Constructed permutation groups for all such polynomials

Proved the refined Markov process phenomenon for all n

Conjectured a subgroup relation between Markov groups and Galois groups

Abstract

For any $n\geq 1$, let $T_n$ be the complete binary rooted tree of height $n$, and $f(x)=(x+a)^2-a-1$ such that $a\neq \pm b^2$ for any $b\in \mathbb{Z}$. In \cite{Settled}, Jones and Boston empirically observed that iteratively applying a certain Markov process on the factorization types of $f$ gives rise to certain permutation groups $M_n(f)\leq \text{Aut}(T_n)$ for $n\leq 5$. We prove a refined version of this phenomenon for all $n$, and for all the irreducible post-critically finite quadratic polynomials with integer coefficients, except for certain conjugates of $x^2-2$. We do this by constructing these groups explicitly.
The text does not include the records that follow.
-- ==== Sys2Proof/Certificates/Slice0/Obligations.lean ====
section
/-! DEFINITION. The statements for the provers: what the commands of the block do by the numbered rules of the manual. -/

open Sys2Proof Sys2Proof.Machine

/-! ### The block and its queue -/

/-- The block takes its commands first in, first out: a step runs the command at the front on the rest of the queue, and
an empty queue leaves the block as it is (the model's own choice, notes/assumptions/5.md). -/
def Obligations.StepRunsFrontCommand : Prop :=
  ∀ (s : State) (c : Instr) (rest : List Instr),
    step (s.withPending (c :: rest)) = exec c (s.withPending rest) ∧ step (s.withPending []) = .next (s.withPending [])

/-! ### Tile programs (chapters 3 to 6 and 9) -/

/-- R154: X0 reads zero and a write to X0 is discarded; every other register holds what was written, and no other register
changes. The registers are in canonical form, which every write keeps.
R161, R162: each scalar instruction writes X[F1] with its result and goes on; the rest of the module is as before. Only
RDC of the cycle count (source 34) also takes a free value (notes/assumptions/2.md). -/
def Obligations.ScalarInstructionResults : Prop :=
  (
  ∀ (c : Core) (i j : BitVec 4) (r : Word), SMap.wf 0#32 c.seq.x = true →
    Cu.x c 0 = 0 ∧ Cu.setX c 0 r = c ∧ SMap.wf 0#32 (Cu.setX c i r).seq.x = true ∧
    (i ≠ 0 → Cu.x (Cu.setX c i r) i = r) ∧ (j ≠ i → Cu.x (Cu.setX c i r) j = Cu.x c j)
  ) ∧
  (
  ∀ (s : State) (op : TileOp), Issues s op → GoesOn (s.coreOf op) →
    let c := s.coreOf op
    let w := op.w
    let writes (r : Word) : Out := .next (s.leaves op (advance (Cu.setX c w.f1 r)))
    let three := Cu.usesOnly w true true true false 0 0 = true
    (Cu.usesOnly w true false false false 0 0xFFFFFFFF#32 = true → exec (.tMovi op) s = writes w.imm) ∧
    (three → exec (.tAdd op) s = writes (Cu.x c w.f2 + Cu.x c w.f3)) ∧
    (Cu.usesOnly w true true false false 0 0xFFFFFFFF#32 = true → exec (.tAddi op) s = writes (Cu.x c w.f2 + w.imm)) ∧
    (three → exec (.tSub op) s = writes (Cu.x c w.f2 - Cu.x c w.f3)) ∧
    (three → exec (.tMul op) s = writes (Cu.x c w.f2 * Cu.x c w.f3)) ∧
    (three → exec (.tAnd op) s = writes (Cu.x c w.f2 &&& Cu.x c w.f3)) ∧
    (three → exec (.tOr op) s = writes (Cu.x c w.f2 ||| Cu.x c w.f3)) ∧
    (w.md = 1 → Cu.usesOnly w true true false false 1#8 0x1F#32 = true →
      exec (.tShl op) s = writes (Cu.x c w.f2 <<< (w.imm.toNat % 32)) ∧
      exec (.tShr op) s = writes (Cu.x c w.f2 >>> (w.imm.toNat % 32))) ∧
    (w.md = 0 → three →
      exec (.tShl op) s = writes (Cu.x c w.f2 <<< ((Cu.x c w.f3).toNat % 32)) ∧
      exec (.tShr op) s = writes (Cu.x c w.f2 >>> ((Cu.x c w.f3).toNat % 32))) ∧
    (Cu.usesOnly w true false false false 0x3F#8 0 = true →
      (w.md.toNat < 24 → exec (.tRdc op) s = writes ((Cu.counter c w.md.toNat).setWidth 32)) ∧
      (w.md.toNat = 32 → exec (.tRdc op) s = writes (BitVec.ofNat 32 (s.posWord (CorePos.key op.core)))) ∧
      (w.md.toNat = 33 → c.seq.loops = [] → exec (.tRdc op) s = writes 0) ∧
      (∀ (l : LoopRec) (ls : List LoopRec), w.md.toNat = 33 → c.seq.loops = l :: ls →
        exec (.tRdc op) s = writes (SMap.get 0#32 c.seq.lc l.ctr)) ∧
      (w.md.toNat = 34 → exec (.tRdc op) s =
        .next (({ s with freeCtr := s.freeCtr + 1 } : State).leaves op
          (advance (Cu.setX c w.f1 (Config.freeWord s.freeCtr))))))
  )

/-- R159, R160, R182: where control goes. NOP goes on; JMP and a taken BR go to the target and end every active loop whose
body the target leaves, from the innermost outward; a BR not taken goes on; LOOP sets its counter and starts its body, or
skips to the word after its end for a count of zero; TRAP is the program fault USER with its code.
R160, read as conditions of BR in R159: 0 equal, 1 not equal, 2 below and 3 not below (unsigned), 4 below and 5 not below
(signed).
R156, R182: a reserved field that is not zero is the program fault ILLEGAL at the instruction's PC, with the unit of the
instruction. One of each shape of encoding is named. -/
def Obligations.ControlInstructionResults : Prop :=
  (
  ∀ (s : State) (op : TileOp), Issues s op →
    let c := s.coreOf op
    let w := op.w
    let target := w.imm.toNat % 0x2000
    let inside (l : LoopRec) : Bool := decide (l.first ≤ target ∧ target ≤ l.last)
    let branches : Out := .next (s.leaves op
      { c with seq := { c.seq with pc := target, loops := c.seq.loops.dropWhile (fun l => !inside l) } })
    let goesOn : Out := .next (s.leaves op (advance c))
    (w = ⟨0, 0, 0, 0, 0, 0⟩ → GoesOn c → exec (.tNop op) s = goesOn) ∧
    (Cu.usesOnly w false false false false 0 0x1FFF#32 = true → exec (.tJmp op) s = branches) ∧
    (Cu.usesOnly w false true true false 7#8 0x1FFF#32 = true → w.md.toNat ≤ 5 →
      (Cu.brTaken w.md.toNat (Cu.x c w.f2) (Cu.x c w.f3) = true → exec (.tBr op) s = branches) ∧
      (Cu.brTaken w.md.toNat (Cu.x c w.f2) (Cu.x c w.f3) = false → GoesOn c → exec (.tBr op) s = goesOn)) ∧
    (Cu.usesOnly w false true false false 3#8 0xFFFF1FFF#32 = true →
      c.seq.pc < target → (∀ l ∈ c.seq.loops, l.ctr ≠ w.md.toNat) → (∀ l ∈ c.seq.loops, target ≤ l.last) →
      let n := Cu.x c w.f2 + BitVec.ofNat 32 (w.imm.toNat / 0x10000)
      (n ≠ 0 → exec (.tLoop op) s = .next (s.leaves op { c with seq := { c.seq with
        pc := c.seq.pc + 1
        lc := SMap.set 0#32 c.seq.lc w.md.toNat n
        loops := { ctr := w.md.toNat, first := c.seq.pc + 1, last := target } :: c.seq.loops } })) ∧
      (let skip : Core := { c with seq := { c.seq with pc := target, lc := SMap.set 0#32 c.seq.lc w.md.toNat 0 } }
       n = 0 → GoesOn skip → exec (.tLoop op) s = .next (s.leaves op (advance skip)))) ∧
    (Cu.usesOnly w false false false false 0 0xFFFF#32 = true →
      exec (.tTrap op) s =
        .next (s.programFault (CorePos.key op.core) c.seq.pc 0x0F 0 (w.imm.toNat % 0x10000)))
  ) ∧
  (
  (∀ (a b : Word), (Cu.brTaken 0 a b = true ↔ a = b) ∧ (Cu.brTaken 1 a b = true ↔ a ≠ b) ∧
    (Cu.brTaken 2 a b = true ↔ a.toNat < b.toNat) ∧ (Cu.brTaken 3 a b = true ↔ b.toNat ≤ a.toNat) ∧
    (Cu.brTaken 4 a b = true ↔ a.toInt < b.toInt) ∧ (Cu.brTaken 5 a b = true ↔ b.toInt ≤ a.toInt)) ∧
  (∀ (c : Core), (∀ l ∈ c.seq.loops, l.last ≠ c.seq.pc) → advance c = { c with seq := { c.seq with pc := c.seq.pc + 1 } }) ∧
  (∀ (c : Core) (l : LoopRec) (ls : List LoopRec), c.seq.loops = l :: ls → l.last = c.seq.pc →
    let n := SMap.get 0#32 c.seq.lc l.ctr - 1
    let counted : Core := { c with seq := { c.seq with lc := SMap.set 0#32 c.seq.lc l.ctr n } }
    (n ≠ 0 → advance c = { counted with seq := { counted.seq with pc := l.first } }) ∧
    (n = 0 → advance c = advance { counted with seq := { counted.seq with loops := ls } }))
  ) ∧
  (
  ∀ (s : State) (op : TileOp), Issues s op →
    let c := s.coreOf op
    let w := op.w
    let illegal (unit : Nat) : Out := .next (s.programFault (CorePos.key op.core) c.seq.pc 0x01 unit 0)
    (w ≠ ⟨0, 0, 0, 0, 0, 0⟩ → exec (.tNop op) s = illegal 0 ∧ exec (.tEnd op) s = illegal 0 ∧ exec (.tSwp op) s = illegal 1) ∧
    (w.f4 ≠ 0 → exec (.tMovi op) s = illegal 0 ∧ exec (.tAdd op) s = illegal 0 ∧ exec (.tShl op) s = illegal 0 ∧
      exec (.tLdx op) s = illegal 3 ∧ exec (.tStx op) s = illegal 3 ∧ exec (.tRdc op) s = illegal 0 ∧
      exec (.tVadd op) s = illegal 3 ∧ exec (.tVld op) s = illegal 3 ∧ exec (.tVcvt op) s = illegal 3 ∧
      exec (.tVred op) s = illegal 3 ∧ exec (.tFlush op) s = illegal 2 ∧ exec (.tAclr op) s = illegal 2 ∧
      exec (.tSfn op) s = illegal 4 ∧ exec (.tSmp op) s = illegal 4 ∧ exec (.tSsmx op) s = illegal 4 ∧
      exec (.tStld op) s = illegal 5 ∧ exec (.tSstep op) s = illegal 5 ∧ exec (.tSout op) s = illegal 5 ∧
      exec (.tNbx op) s = illegal 8 ∧ exec (.tCset op) s = illegal 0 ∧ exec (.tFence op) s = illegal 0) ∧
    (5 < w.md.toNat → exec (.tBr op) s = illegal 0) ∧
    (15 < w.md.toNat % 0x40 → exec (.tCset op) s = illegal 0) ∧
    (34 < w.md.toNat ∨ (24 ≤ w.md.toNat ∧ w.md.toNat < 32) → exec (.tRdc op) s = illegal 0)
  )
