@[simp] theorem State.updBlock_start (s : State) (b : Nat) (f : QBlock → QBlock) : (s.updBlock b f).start = s.start := rfl
@[simp] theorem State.updBlock_host (s : State) (b : Nat) (f : QBlock → QBlock) : (s.updBlock b f).host = s.host := rfl
@[simp] theorem State.updBlock_mem (s : State) (b : Nat) (f : QBlock → QBlock) : (s.updBlock b f).mem = s.mem := rfl
@[simp] theorem State.updBlock_parts (s : State) (b : Nat) (f : QBlock → QBlock) : (s.updBlock b f).parts = s.parts := rfl
@[simp] theorem State.updBlock_cores (s : State) (b : Nat) (f : QBlock → QBlock) : (s.updBlock b f).cores = s.cores := rfl
@[simp] theorem State.updBlock_dies (s : State) (b : Nat) (f : QBlock → QBlock) : (s.updBlock b f).dies = s.dies := rfl
@[simp] theorem State.updBlock_hub (s : State) (b : Nat) (f : QBlock → QBlock) : (s.updBlock b f).hub = s.hub := rfl
@[simp] theorem State.updBlock_flash (s : State) (b : Nat) (f : QBlock → QBlock) : (s.updBlock b f).flash = s.flash := rfl
@[simp] theorem State.updBlock_span (s : State) (b : Nat) (f : QBlock → QBlock) : (s.updBlock b f).span = s.span := rfl
@[simp] theorem State.updBlock_cap (s : State) (b : Nat) (f : QBlock → QBlock) : (s.updBlock b f).cap = s.cap := rfl
@[simp] theorem State.updBlock_sec (s : State) (b : Nat) (f : QBlock → QBlock) : (s.updBlock b f).sec = s.sec := rfl
@[simp] theorem State.updBlock_stw (s : State) (b : Nat) (f : QBlock → QBlock) : (s.updBlock b f).stw = s.stw := rfl
@[simp] theorem State.updBlock_fw (s : State) (b : Nat) (f : QBlock → QBlock) : (s.updBlock b f).fw = s.fw := rfl
@[simp] theorem State.updBlock_clk (s : State) (b : Nat) (f : QBlock → QBlock) : (s.updBlock b f).clk = s.clk := rfl
@[simp] theorem State.updBlock_pwr (s : State) (b : Nat) (f : QBlock → QBlock) : (s.updBlock b f).pwr = s.pwr := rfl
@[simp] theorem State.updBlock_mgmt (s : State) (b : Nat) (f : QBlock → QBlock) : (s.updBlock b f).mgmt = s.mgmt := rfl
@[simp] theorem State.updBlock_tb (s : State) (b : Nat) (f : QBlock → QBlock) : (s.updBlock b f).tb = s.tb := rfl
@[simp] theorem State.updBlock_freeCtr (s : State) (b : Nat) (f : QBlock → QBlock) : (s.updBlock b f).freeCtr = s.freeCtr := rfl
@[simp] theorem State.updBlock_pending (s : State) (b : Nat) (f : QBlock → QBlock) : (s.updBlock b f).pending = s.pending := rfl

@[simp] theorem State.updRing_start (s : State) (b r : Nat) (f : Ring → Ring) : (s.updRing b r f).start = s.start := rfl
@[simp] theorem State.updRing_host (s : State) (b r : Nat) (f : Ring → Ring) : (s.updRing b r f).host = s.host := rfl
@[simp] theorem State.updRing_mem (s : State) (b r : Nat) (f : Ring → Ring) : (s.updRing b r f).mem = s.mem := rfl
@[simp] theorem State.updRing_parts (s : State) (b r : Nat) (f : Ring → Ring) : (s.updRing b r f).parts = s.parts := rfl
@[simp] theorem State.updRing_cores (s : State) (b r : Nat) (f : Ring → Ring) : (s.updRing b r f).cores = s.cores := rfl
@[simp] theorem State.updRing_dies (s : State) (b r : Nat) (f : Ring → Ring) : (s.updRing b r f).dies = s.dies := rfl
@[simp] theorem State.updRing_hub (s : State) (b r : Nat) (f : Ring → Ring) : (s.updRing b r f).hub = s.hub := rfl
@[simp] theorem State.updRing_flash (s : State) (b r : Nat) (f : Ring → Ring) : (s.updRing b r f).flash = s.flash := rfl
@[simp] theorem State.updRing_span (s : State) (b r : Nat) (f : Ring → Ring) : (s.updRing b r f).span = s.span := rfl
@[simp] theorem State.updRing_cap (s : State) (b r : Nat) (f : Ring → Ring) : (s.updRing b r f).cap = s.cap := rfl
@[simp] theorem State.updRing_sec (s : State) (b r : Nat) (f : Ring → Ring) : (s.updRing b r f).sec = s.sec := rfl
@[simp] theorem State.updRing_stw (s : State) (b r : Nat) (f : Ring → Ring) : (s.updRing b r f).stw = s.stw := rfl
@[simp] theorem State.updRing_fw (s : State) (b r : Nat) (f : Ring → Ring) : (s.updRing b r f).fw = s.fw := rfl
@[simp] theorem State.updRing_clk (s : State) (b r : Nat) (f : Ring → Ring) : (s.updRing b r f).clk = s.clk := rfl
@[simp] theorem State.updRing_pwr (s : State) (b r : Nat) (f : Ring → Ring) : (s.updRing b r f).pwr = s.pwr := rfl
@[simp] theorem State.updRing_mgmt (s : State) (b r : Nat) (f : Ring → Ring) : (s.updRing b r f).mgmt = s.mgmt := rfl
@[simp] theorem State.updRing_tb (s : State) (b r : Nat) (f : Ring → Ring) : (s.updRing b r f).tb = s.tb := rfl
@[simp] theorem State.updRing_freeCtr (s : State) (b r : Nat) (f : Ring → Ring) : (s.updRing b r f).freeCtr = s.freeCtr := rfl
@[simp] theorem State.updRing_pending (s : State) (b r : Nat) (f : Ring → Ring) : (s.updRing b r f).pending = s.pending := rfl

@[simp] theorem State.updSq_start (s : State) (b r : Nat) (f : SqRegs → SqRegs) : (s.updSq b r f).start = s.start := rfl
@[simp] theorem State.updSq_host (s : State) (b r : Nat) (f : SqRegs → SqRegs) : (s.updSq b r f).host = s.host := rfl
@[simp] theorem State.updSq_mem (s : State) (b r : Nat) (f : SqRegs → SqRegs) : (s.updSq b r f).mem = s.mem := rfl
@[simp] theorem State.updSq_parts (s : State) (b r : Nat) (f : SqRegs → SqRegs) : (s.updSq b r f).parts = s.parts := rfl
@[simp] theorem State.updSq_cores (s : State) (b r : Nat) (f : SqRegs → SqRegs) : (s.updSq b r f).cores = s.cores := rfl
@[simp] theorem State.updSq_dies (s : State) (b r : Nat) (f : SqRegs → SqRegs) : (s.updSq b r f).dies = s.dies := rfl
@[simp] theorem State.updSq_hub (s : State) (b r : Nat) (f : SqRegs → SqRegs) : (s.updSq b r f).hub = s.hub := rfl
@[simp] theorem State.updSq_flash (s : State) (b r : Nat) (f : SqRegs → SqRegs) : (s.updSq b r f).flash = s.flash := rfl
@[simp] theorem State.updSq_span (s : State) (b r : Nat) (f : SqRegs → SqRegs) : (s.updSq b r f).span = s.span := rfl
@[simp] theorem State.updSq_cap (s : State) (b r : Nat) (f : SqRegs → SqRegs) : (s.updSq b r f).cap = s.cap := rfl
@[simp] theorem State.updSq_sec (s : State) (b r : Nat) (f : SqRegs → SqRegs) : (s.updSq b r f).sec = s.sec := rfl
@[simp] theorem State.updSq_stw (s : State) (b r : Nat) (f : SqRegs → SqRegs) : (s.updSq b r f).stw = s.stw := rfl
@[simp] theorem State.updSq_fw (s : State) (b r : Nat) (f : SqRegs → SqRegs) : (s.updSq b r f).fw = s.fw := rfl
@[simp] theorem State.updSq_clk (s : State) (b r : Nat) (f : SqRegs → SqRegs) : (s.updSq b r f).clk = s.clk := rfl
@[simp] theorem State.updSq_pwr (s : State) (b r : Nat) (f : SqRegs → SqRegs) : (s.updSq b r f).pwr = s.pwr := rfl
@[simp] theorem State.updSq_mgmt (s : State) (b r : Nat) (f : SqRegs → SqRegs) : (s.updSq b r f).mgmt = s.mgmt := rfl
@[simp] theorem State.updSq_tb (s : State) (b r : Nat) (f : SqRegs → SqRegs) : (s.updSq b r f).tb = s.tb := rfl
@[simp] theorem State.updSq_freeCtr (s : State) (b r : Nat) (f : SqRegs → SqRegs) : (s.updSq b r f).freeCtr = s.freeCtr := rfl
@[simp] theorem State.updSq_pending (s : State) (b r : Nat) (f : SqRegs → SqRegs) : (s.updSq b r f).pending = s.pending := rfl
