theorem Keeps.apRead {a n} (h : Keeps s t) : Keeps s (t.apRead a n).2 := by
  unfold State.apRead
  split
  · exact h
  · exact .ite h.logRefusal h
  · split
    · next heq => exact h.takeFrees.snd heq
  · split
    · next heq => exact h.readCodeword.snd heq
    · next heq => exact h.readCodeword.snd heq

theorem Keeps.apReads {ps} (h : Keeps s t) : Keeps s (t.apReads ps).2 := by
  induction ps generalizing t with
  | nil => exact h
  | cons p ps ih => exact ih h.apRead

theorem execApertureRead_steps {off len errs} : Steps s (execApertureRead off len errs s) := by
  have h : Keeps s s := .refl s
  unfold execApertureRead
  refine .next ?_
  split
  · exact h
  · split
    · next heq => exact (h.strike.apReads.snd heq).answer

theorem Keeps.apWrite {a bs} (h : Keeps s t) : Keeps s (t.apWrite a bs) := by
  unfold State.apWrite
  dsimp only
  split
  · exact h
  · exact h
  · exact .ite h.logRefusal h
  · split
    · next heq => exact Keeps.spoil ((h.mergeCodeword.snd heq).frame rfl)
    · next heq => exact h.mergeCodeword.snd heq

theorem execApertureWrite_steps {off data} : Steps s (execApertureWrite off data s) :=
  have h : Keeps s s := .refl s
  .next (.ite h (Keeps.foldl (fun _ _ hu => hu.apWrite) h))

theorem Keeps.slotRead {b q i} (h : Keeps s t) : (t.slotRead b q i).Keeps s := by
  unfold State.slotRead
  dsimp only
  split
  · split
    · exact h
    · exact h.readEng
  · split
    · exact h
    · exact h

theorem Keeps.fetchFault {b r status detail} (h : Keeps s t) : Keeps s (t.fetchFault b r status detail) := h.updSq.deliver

theorem Keeps.copyPacket {b r packet slots} (h : Keeps s t) : Keeps s (t.copyPacket b r packet slots) :=
  .ite h.updSq.updBlock.updSq.endCmd (.ite h.updSq.updBlock.updSq.endCmd h.updSq.updBlock)

theorem Keeps.fetch {b r} (h : Keeps s t) : Keeps s (t.fetch b r) := by
  have all {u : State} (hu : Keeps s u) {q head is} :
      (Machine.engAll (fun (t : State) i => t.slotRead b q (head + i)) u is).Keeps s := hu.engAll fun _ _ hv => hv.slotRead
  unfold State.fetch
  dsimp only
  split
  · exact h
  · next heq => exact (h.updBlock.slotRead.bad heq).fetchFault.settle
  · next heq =>
    have hok := h.updBlock.slotRead.ok heq
    split
    · exact h
    · next hall => exact ((all hok).bad hall).fetchFault.settle
    · next hall => exact ((all hok).ok hall).copyPacket.settle

theorem execPacketFetch_steps {blk ring} : Steps s (execPacketFetch blk ring s) :=
  have h : Keeps s s := .refl s
  .next (.ite h.fetch h)

theorem execCqHeldRecordWrite_steps {blk ring} : Steps s (execCqHeldRecordWrite blk ring s) := by
  have h : Keeps s s := .refl s
  unfold execCqHeldRecordWrite
  dsimp only
  refine .next ?_
  split
  · exact h
  · exact .ite h h.updCq.writeRecord.settle

theorem execCqIrqDelayExpiry_steps {blk ring} : Steps s (execCqIrqDelayExpiry blk ring s) :=
  have h : Keeps s s := .refl s
  .next (.ite h.signalCq h)

/-! ### Sensors -/

theorem Keeps.setSensor {id x} (h : Keeps s t) : Keeps s (t.setSensor id x) := h.frame rfl

/-! ### Power -/

theorem Keeps.setSol {o} (h : Keeps s t) : Keeps s (t.setSol o) := h.frame rfl

theorem execThrottleStep_steps : Steps s (execThrottleStep s) :=
  have h : Keeps s s := .refl s
  .next (.ite h (Keeps.foldl (fun _ _ hu => .ite hu.updSteps hu) h.setSol))

theorem execThrottleRecovery_steps : Steps s (execThrottleRecovery s) :=
  have h : Keeps s s := .refl s
  .next (.ite h (Keeps.foldl (fun _ _ hu => .ite hu.updSteps hu) h))

theorem Keeps.writeBins (h : Keeps s t) : Keeps s t.writeBins := h.frame rfl

theorem execWearBinWrite_steps {dt newHour} : Steps s (execWearBinWrite dt newHour s) :=
  have htick : Keeps s (s.tick dt) := (Keeps.refl s).tick
  .next (.ite htick (Keeps.writeBins (htick.frame rfl)))

theorem Keeps.endEpisode (h : Keeps s t) : Keeps s t.endEpisode := Keeps.foldl (fun _ _ hu => hu.finish) (Keeps.writeBins (Keeps.setSol (h.frame rfl)))

theorem Keeps.fallOne (h : Keeps s t) : Keeps s t.fallOne := .ite h.setSol.endEpisode h.setSol
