-- ==== Sys2Proof/Syntax.lean ====
section
/-! DEFINITION. The instructions: one constructor per class of 30_encoding.md R73, with the operands, flags and speed tag
that R74, R75, R77 and R80 give it. -/

namespace Sys2Proof

/-- The three error-policy flags of an opcode byte (R72, R74): "independent booleans". -/
structure Flags where
  /-- `ignore_errors`, `ob[4]`. -/
  ie : Bool
  /-- `no_halt_if_error`, `ob[3]`. -/
  nh : Bool
  /-- `no_debug_info`, `ob[2]`. -/
  nd : Bool
  deriving DecidableEq, Repr

/-- No flag set. -/
def Flags.none : Flags := ⟨false, false, false⟩

/-- The speed tag `ob[1:0]` (R77): "decoded and carried but not interpreted". -/
inductive Speed where
  | fast
  | medium
  | slow
  | halt
  deriving DecidableEq, Repr

/-- The eight instructions of R73. `a1` and `a2` are raw Words (R75). -/
inductive Instr where
  /-- NOP: "carries no operands and no flags" (R80). -/
  | nop
  /-- LOAD: `a1` is the destination address, `a2` the immediate (R111). -/
  | load (f : Flags) (speed : Speed) (a1 a2 : Word)
  /-- COPY: `a1` is the source address, `a2` the destination (R112). -/
  | copy (f : Flags) (speed : Speed) (a1 a2 : Word)
  /-- CMP: both are source addresses (R120). -/
  | cmp (f : Flags) (speed : Speed) (a1 a2 : Word)
  /-- ADD: `a1` is source and destination, `a2` source (R131). -/
  | add (f : Flags) (speed : Speed) (a1 a2 : Word)
  /-- SUB: `a1` is minuend and destination, `a2` subtrahend (R132). -/
  | sub (f : Flags) (speed : Speed) (a1 a2 : Word)
  /-- MUL: `a1` is source and destination, `a2` source (R133). -/
  | mul (f : Flags) (speed : Speed) (a1 a2 : Word)
  /-- DIV: `a1` is dividend and destination, `a2` divisor (R134). -/
  | div (f : Flags) (speed : Speed) (a1 a2 : Word)
  deriving DecidableEq, Repr

end Sys2Proof
end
Although there have already been some conjectures relating the Markov processes to the dynamics of quadratic polynomials, our results are the first to prove such a connection. If $f(x)\in \mathbb{Z}[x]$ is a post-critically finite quadratic polynomial, and $G_n(f)$ is the Galois group of $f^n$ over $\mathbb{Q}(i)$, then we conjecture that for all $n\geq 1$, $M_n(f)$ contains a subgroup isomorphic to $G_n(f)$, analogous to the role of Mumford-Tate groups in the classical arithmetic geometry. We provide evidence that this is implied by a purely group theoretical statement.